__Material for the task__

-- ==== Sys2Proof/Machine/Raster.lean ====
section
/-!
DEFINITION. Machine/Raster.lean: the raster engine (R422 to R434): the exact geometry of a triangle, the fragments and
samples of a tile, passes and partial passes.
-/
namespace Sys2Proof.Machine

/-! ## Exact values

A finite FP32 value is a whole number of units of 2^-149. -/

def unitBits : Nat := 149

/-- A finite FP32 value in units, none for NaN and infinities. -/
def fx32 (x : Nat) : Option Int :=
  match F32.val false x with
  | .fin n m e => some (if n then -((m * 2 ^ (e + unitBits).toNat : Nat) : Int) else ((m * 2 ^ (e + unitBits).toNat : Nat) : Int))
  | _ => none

/-- n ⁄ d × 2^e rounded once to nearest even; a zero is +0 unless `nz`. -/
def roundQ (f : Fmt) (n d : Int) (e : Int) (nz : Bool) : Nat :=
  if n = 0 then f.withSign nz 0
  else (f.quot .rn false (decide (n < 0) != decide (d < 0)) n.natAbs e d.natAbs 0).1

/-! ## Triangle records and pass descriptors (R424, R425) -/

/-- The words of a record as one number. -/
def packWords (ws : List Word) : Nat := ws.foldr (fun w v => w.toNat + 2 ^ 32 * v) 0

/-- R424: the unlisted bytes are 0. -/
def triOk (r : Nat) : Bool :=
  fld r 0 8 % 64 == 0 && decide (fld r 8 1 < 2) && fld r 9 7 == 0 && (List.range 3).all (fun v => fld r (16 + 32 * v + 30) 2 == 0)
    && fld r 112 16 == 0

def triEnd (r : Nat) : Bool := bitN (fld r 8 1) 0
/-- Component c (0 X, 1 Y, 2 Z) of vertex v. -/
def triPos (r v c : Nat) : Nat := fld r (16 + 32 * v + 4 * c) 4
/-- Attribute a of vertex v: COL 0 to 3, NRM 4 to 6, MOT 7 and 8. -/
def triAttr (r v a : Nat) : Nat := fld r (16 + 32 * v + 12 + 2 * a) 2

def descW (d : Nat) : Nat := fld d 44 2
def descH (d : Nat) : Nat := fld d 46 2
def descTx (d : Nat) : Nat := descW d / 32
/-- NT and NS of R425. -/
def descNT (d : Nat) : Nat := descTx d * (descH d / 32)
def descNS (d : Nat) : Nat := match fld d 48 1 with | 0 => 64 | 1 => 256 | _ => 1024
def descGeo (d : Nat) : Nat := fld d 36 4
def descTl (d : Nat) : Nat := fld d 40 4
def descFlag (d i : Nat) : Bool := bitN (fld d 51 1) i
def descFmt (d : Nat) : Fmt := if descFlag d 2 then BF16 else F16
def descPat (d e : Nat) : Nat := fld d (128 + e) 1

/-- R425 and R426: the descriptor's limits. -/
def descOk (d : Nat) : Bool :=
  let n := match fld d 48 1 with | 0 => 4 | 1 => 16 | _ => 0
  let size := fun v => v % 32 == 0 && decide (32 ≤ v) && decide (v ≤ 8192)
  decide (1 ≤ descGeo d) && decide (descGeo d ≤ 65535) && decide (1 ≤ descTl d) && decide (descTl d ≤ 65535)
    && size (descW d) && size (descH d) && decide (fld d 48 1 ≤ 2) && decide (fld d 49 1 ≤ 2) && decide (fld d 50 1 ≤ 2)
    && decide (fld d 51 1 < 16) && fld d 72 56 == 0 && (List.range 64).all (fun e => decide (descPat d e < 64))
    && fld d 196 4 == 0 && fld d 232 24 == 0
    && (List.range n).all (fun i => (List.range i).all (fun j => descPat d i ≠ descPat d j))

/-! ## Geometry (R427, R428) -/

/-- Twice the signed area of a, b, p. -/
def edgeFn (a b p : Int × Int) : Int := (b.1 - a.1) * (p.2 - a.2) - (b.2 - a.2) * (p.1 - a.1)

/-- Positions of the vertices in units, where every component is finite. -/
def triPoints (r : Nat) : Option (List (Int × Int × Int)) :=
  (List.range 3).foldr (fun v a => match fx32 (triPos r v 0), fx32 (triPos r v 1), fx32 (triPos r v 2), a with
    | some x, some y, some z, some l => some ((x, y, z) :: l)
    | _, _, _, _ => none) (some [])

def ptAt (l : List (Int × Int × Int)) (i : Nat) : Int × Int × Int := (l[i]?).getD (0, 0, 0)
def flat (p : Int × Int × Int) : Int × Int := (p.1, p.2.1)

def triArea (l : List (Int × Int × Int)) : Int := edgeFn (flat (ptAt l 0)) (flat (ptAt l 1)) (flat (ptAt l 2))

/-- The triangle is dropped before it is binned: not finite, of no area, or culled by its winding, which with y downward
is clockwise for a positive area. -/
def triDropped (d r : Nat) : Bool :=
  match triPoints r with
  | none => true
  | some l =>
    let a := triArea l
    a == 0 || (decide (0 < a) && descFlag d 0) || (decide (a < 0) && descFlag d 1)

/-- n pixels in units. -/
def pixels (n : Nat) : Int := (n : Int) * 2 ^ unitBits

/-- The bounding box meets the pixel rectangle of tile t. -/
def meetsTile (d r t : Nat) : Bool :=
  match triPoints r with
  | none => false
  | some l =>
    let xs := l.map (fun p => p.1)
    let ys := l.map (fun p => p.2.1)
    let lo := fun (v : List Int) => v.foldl min (v.headD 0)
    let hi := fun (v : List Int) => v.foldl max (v.headD 0)
    let tx := t % descTx d
    let ty := t / descTx d
    decide (lo xs < pixels (32 * tx + 32)) && decide (pixels (32 * tx) ≤ hi xs)
      && decide (lo ys < pixels (32 * ty + 32)) && decide (pixels (32 * ty) ≤ hi ys)

/-- Tiles that a triangle is binned into. -/
def binnedTiles (d r : Nat) : List Nat := if triDropped d r then [] else (List.range (descNT d)).filter (meetsTile d r)

/-- Pixel of sample s of tile t (R426). -/
def samplePixel (d t s : Nat) : Nat × Nat :=
  let n := match fld d 48 1 with | 0 => 4 | 1 => 16 | _ => 0
  let p := if n = 0 then (s % 32, s / 32)
    else
      let b := s / n
      let e := descPat d (s % n)
      (8 * (b % 4) + bits e 2 0, 8 * (b / 4) + bits e 5 3)
  (32 * (t % descTx d) + p.1, 32 * (t / descTx d) + p.2)

/-- The centre of a pixel in units. -/
def centre (p : Nat × Nat) : Int × Int := ((2 * (p.1 : Int) + 1) * 2 ^ (unitBits - 1), (2 * (p.2 : Int) + 1) * 2 ^ (unitBits - 1))

/-- R428: the weights of a covered point, over the area; none where the point is not covered. -/
def coverage (l : List (Int × Int × Int)) (p : Int × Int) : Option (List Int) :=
  let area := triArea l
  let sgn : Int := if area < 0 then -1 else 1
  let w := (List.range 3).map (fun i =>
    let a := flat (ptAt l ((i + 1) % 3))
    let b := flat (ptAt l ((i + 2) % 3))
    let e := sgn * edgeFn a b p
    let nx := sgn * (b.2 - a.2)
    let ny := sgn * (a.1 - b.1)
    (e, decide (0 < e) || (e == 0 && (decide (nx < 0) || (nx == 0 && decide (ny < 0))))))
  if w.all (fun p => p.2) then some (w.map (fun p => p.1)) else none

/-- A fragment's FP32 depth. -/
def fragZ (l : List (Int × Int × Int)) (w : List Int) (r : Nat) : Nat :=
  let n := (List.range 3).foldl (fun v i => v + (w[i]?).getD 0 * (ptAt l i).2.2) (0 : Int)
  roundQ F32 n (triArea l).natAbs (-(unitBits : Int)) ((List.range 3).all (fun v => triPos r v 2 == F32.signBit))

/-- A fragment's attribute. -/
def fragAttr (f : Fmt) (l : List (Int × Int × Int)) (w : List Int) (r a : Nat) : Nat :=
  let e0 : Int := f.emin - f.fb
  let vals := (List.range 3).map (fun v => f.val false (triAttr r v a))
  if vals.any (fun v => v.isNan || v.isInf) then f.nanBits
  else
    let n := (List.range 3).foldl (fun s i => match (vals[i]?).getD .nan with
      | .fin neg m e => let x : Int := ((m * 2 ^ (e - e0).toNat : Nat) : Int)
        s + (w[i]?).getD 0 * (if neg then -x else x)
      | _ => s) (0 : Int)
    roundQ f n (triArea l).natAbs e0 ((List.range 3).all (fun v => triAttr r v a == f.signBit))

/-! ## Samples (R426, R429)

A sample record is a number of 32 bytes. -/

/-- The clear state of a sample. -/
def clearSample (d t s : Nat) : Nat :=
  let p := samplePixel d t s
  p.1 + p.2 * 2 ^ 16 + fld d 52 4 * 2 ^ 32 + fld d 56 8 * 2 ^ 64 + 0xFFFFFFFF * 2 ^ 224

/-- Blended colour component c of a fragment over a sample. -/
def blend (d : Nat) (frag old : Nat → Nat) (c : Nat) : Nat :=
  let f := descFmt d
  let v := fun x => f.val false x
  match fld d 50 1 with
  | 0 => frag c
  | 1 =>
    let na := (sumFV .rn [v f.oneBits, (v (frag 3)).flip]).1
    let scaled := (mulFV (v (old c)) na).1
    let new := if c = 3 then v (frag 3) else (mulFV (v (frag c)) (v (frag 3))).1
    (f.enc .rn false (sumFV .rn [new, scaled]).1).1
  | _ => (f.enc .rn false (sumFV .rn [v (frag c), v (old c)]).1).1

/-- The depth test of R429. -/
def depthPasses (d zf z : Nat) : Bool :=
  let a := F32.val false zf
  let b := F32.val false z
  match fld d 49 1 with
  | 0 => ltNum a b
  | 1 => !a.isNan && !b.isNan && !ltNum b a
  | _ => true

/-- The fragment of a triangle with this stamp is applied to a sample, if it covers it and passes. -/
def applyTri (d t s : Nat) (smp : Nat × Nat) (tri : Nat × List Word) : Nat × Nat :=
  let r := packWords tri.2
  match triPoints r with
  | none => smp
  | some l => match coverage l (centre (samplePixel d t s)) with
    | none => smp
    | some w =>
      let z := fragZ l w r
      if !depthPasses d z (fld smp.1 4 4) then smp
      else
        let f := descFmt d
        let at_ := fun a => fragAttr f l w r a
        let col := (List.range 4).foldl (fun v c => v + blend d at_ (fun c => fld smp.1 (8 + 2 * c) 2) c * 2 ^ (64 + 16 * c)) 0
        let rest := (List.range 5).foldl (fun v a => v + at_ (4 + a) * 2 ^ (128 + 16 * a)) 0
        (smp.1 % 2 ^ 32 + (if descFlag d 3 then z else fld smp.1 4 4) * 2 ^ 32 + col + rest + 2 ^ 208 + tri.1 % 2 ^ 32 * 2 ^ 224,
          smp.2 + 1)

def sampleAt (d t s : Nat) : Nat := fld d 16 8 + 32 * (descNS d * t + s)

/-- A tile is finished: its samples, and the fragments that passed. -/
def State.finishTile (s : State) (root : Nat) (p : Pass) (t : Nat) : State × Nat :=
  let d := p.desc
  let tris := p.geo.filter (fun g => meetsTile d (packWords g.2) t)
  (List.range (descNS d)).foldl (fun (a : State × Nat) i =>
    let x0 := if FMap.get false p.stored t then s.readV root (sampleAt d t i) 32 else clearSample d t i
    let r := tris.foldl (applyTri d t i) (x0, a.2)
    (a.1.writeV root (sampleAt d t i) 32 r.1, r.2)) (s, 0)

/-- Tiles of the render area that the test accepts are finished. -/
def State.finishTiles (s : State) (root : Nat) (p : Pass) (want : Nat → Bool) : State × Pass :=
  ((List.range (descNT p.desc)).filter want).foldl (fun (a : State × Pass) t =>
    let r := a.1.finishTile root p t
    (r.1, { a.2 with frags := a.2.frags + r.2, stored := a.2.stored.set false t true })) (s, p)

/-! ## Passes (R423, R430, R431, R433) -/

/-- An area that cannot be used: its code and address. -/
def State.areaFail (s : State) (root : Nat) (p : Pass) : Option (Nat × Nat) :=
  let d := p.desc
  let areas := [(p.addr, 256), (fld d 0 8, 128 * descGeo d), (fld d 8 8, descNT d * (8 + 4 * descTl d)),
    (fld d 16 8, descNT d * descNS d * 32)]
  areas.findSome? (fun a => (s.badPage root a.1 a.2 .rdwr).map (fun e => (match e.1 with | .fault => 3 | .nonres => 4, e.2)))

/-- A pass fails with a code; a page that is not resident is requested. -/
def State.failPass (s : State) (die : Nat) (l : Launch) (p : Pass) (code va : Nat) : State × Pass :=
  (if code = 4 then (s.post die 127 (some l.root) l.ctxid 1 va).2 else s, { p with fail := code, geo := [], lists := [] })

/-- The pass that a record starts: its descriptor is read. One at an address that is not aligned to 64 breaks R424. -/
def State.startPass (s : State) (die : Nat) (l : Launch) (addr : Nat) : State × Pass :=
  let p0 : Pass := { addr := addr, desc := 0 }
  if addr % 64 ≠ 0 then (s, { p0 with fail := 2, unread := (s.badPage l.root addr 256 .rd).isSome })
  else match s.badPage l.root addr 256 .rd with
    | some (.fault, _) => (s, { p0 with fail := 3, unread := true })
    | some (.nonres, va) => let r := s.failPass die l p0 4 va; (r.1, { r.2 with unread := true })
    | none =>
      let p : Pass := { p0 with desc := s.readV l.root addr 256 }
      if !descOk p.desc then (s, { p with fail := 2 })
      else match s.areaFail l.root p with
        | some (c, va) => s.failPass die l p c va
        | none => (s, p)

/-- A partial pass (R430). -/
def State.partialPass (s : State) (die : Nat) (l : Launch) (p : Pass) : State × Pass :=
  match s.areaFail l.root p with
  | some (c, va) => s.failPass die l p c va
  | none =>
    let r := s.finishTiles l.root p (fun t => FMap.get 0 p.lists t ≠ 0)
    (r.1, { r.2 with geo := [], lists := [], partials := r.2.partials + 1 })

/-- The unit's own data: a copied record, and a list entry whose form the unit chooses. -/
def State.binData (s : State) (root : Nat) (p : Pass) (i : Nat) (r : Nat) (tiles : List Nat) : State :=
  let d := p.desc
  let s1 := s.writeV root (fld d 0 8 + 128 * i) 128 r
  tiles.foldl (fun s t =>
    let base := fld d 8 8 + t * (8 + 4 * descTl d)
    let k := FMap.get 0 p.lists t
    let w := fun j => (Config.word s.tick (base + j)).toNat
    (s.writeV root base 8 (w 0 + 2 ^ 32 * w 1)).writeV root (base + 8 + 4 * k) 4 (w 2)) s1

/-- A triangle is binned (R427), after a partial pass where it finds no room. -/
def State.binTri (s : State) (die : Nat) (l : Launch) (p : Pass) (stamp : Nat) (ws : List Word) : State × Pass :=
  let r := packWords ws
  let tiles := binnedTiles p.desc r
  if tiles.isEmpty then (s, { p with culled := p.culled + 1 })
  else
    let full := decide (descGeo p.desc ≤ p.geo.length) || tiles.any (fun t => decide (descTl p.desc ≤ FMap.get 0 p.lists t))
    let (s1, p1) := if full then s.partialPass die l p else (s, p)
    if p1.fail ≠ 0 then (s1, p1)
    else
      (s1.binData l.root p1 p1.geo.length r tiles,
        { p1 with geo := p1.geo ++ [(stamp, ws)], lists := tiles.foldl (fun m t => m.set 0 t (FMap.get 0 m t + 1)) p1.lists })

/-! ## The unit (R422) -/

def State.raster (s : State) (die : Nat) : Raster := FMap.get {} s.rasters die
def State.setRaster (s : State) (die : Nat) (r : Raster) : State := { s with rasters := FMap.set {} s.rasters die r }

/-- The node that a unit serves, or that it would take: the unit of die 0 first. -/
def State.rasterNode (s : State) (die : Nat) : Option (Launch × Nat) :=
  match (s.raster die).serves with
  | some (q, n) => (s.launch? q).map (fun l => (l, n))
  | none =>
    if die = 1 ∧ (s.raster 0).serves.isNone then none
    else s.allNodes.find? (fun p => s.forms p.1 && (p.1.node p.2).kind == 2 && (p.1.nextStamp p.2).isSome
      && (s.raster 0).serves ≠ some (p.1.seq, p.2) && (s.raster 1).serves ≠ some (p.1.seq, p.2))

__What you need to do__
The line with "def descGeo (d : Nat) : Nat := fld d 36 4" marks the end; reproduce exactly every line from the start of the entries up to it, that line included.

__Reply__
-- ==== Sys2Proof/Machine/Raster.lean ====
section
/-!
DEFINITION. Machine/Raster.lean: the raster engine (R422 to R434): the exact geometry of a triangle, the fragments and
samples of a tile, passes and partial passes.
-/
namespace Sys2Proof.Machine

/-! ## Exact values

A finite FP32 value is a whole number of units of 2^-149. -/

def unitBits : Nat := 149

/-- A finite FP32 value in units, none for NaN and infinities. -/
def fx32 (x : Nat) : Option Int :=
  match F32.val false x with
  | .fin n m e => some (if n then -((m * 2 ^ (e + unitBits).toNat : Nat) : Int) else ((m * 2 ^ (e + unitBits).toNat : Nat) : Int))
  | _ => none

/-- n ⁄ d × 2^e rounded once to nearest even; a zero is +0 unless `nz`. -/
def roundQ (f : Fmt) (n d : Int) (e : Int) (nz : Bool) : Nat :=
  if n = 0 then f.withSign nz 0
  else (f.quot .rn false (decide (n < 0) != decide (d < 0)) n.natAbs e d.natAbs 0).1

/-! ## Triangle records and pass descriptors (R424, R425) -/

/-- The words of a record as one number. -/
def packWords (ws : List Word) : Nat := ws.foldr (fun w v => w.toNat + 2 ^ 32 * v) 0

/-- R424: the unlisted bytes are 0. -/
def triOk (r : Nat) : Bool :=
  fld r 0 8 % 64 == 0 && decide (fld r 8 1 < 2) && fld r 9 7 == 0 && (List.range 3).all (fun v => fld r (16 + 32 * v + 30) 2 == 0)
    && fld r 112 16 == 0

def triEnd (r : Nat) : Bool := bitN (fld r 8 1) 0
/-- Component c (0 X, 1 Y, 2 Z) of vertex v. -/
def triPos (r v c : Nat) : Nat := fld r (16 + 32 * v + 4 * c) 4
/-- Attribute a of vertex v: COL 0 to 3, NRM 4 to 6, MOT 7 and 8. -/
def triAttr (r v a : Nat) : Nat := fld r (16 + 32 * v + 12 + 2 * a) 2

def descW (d : Nat) : Nat := fld d 44 2
def descH (d : Nat) : Nat := fld d 46 2
def descTx (d : Nat) : Nat := descW d / 32
/-- NT and NS of R425. -/
def descNT (d : Nat) : Nat := descTx d * (descH d / 32)
def descNS (d : Nat) : Nat := match fld d 48 1 with | 0 => 64 | 1 => 256 | _ => 1024
def descGeo (d : Nat) : Nat := fld d 36 4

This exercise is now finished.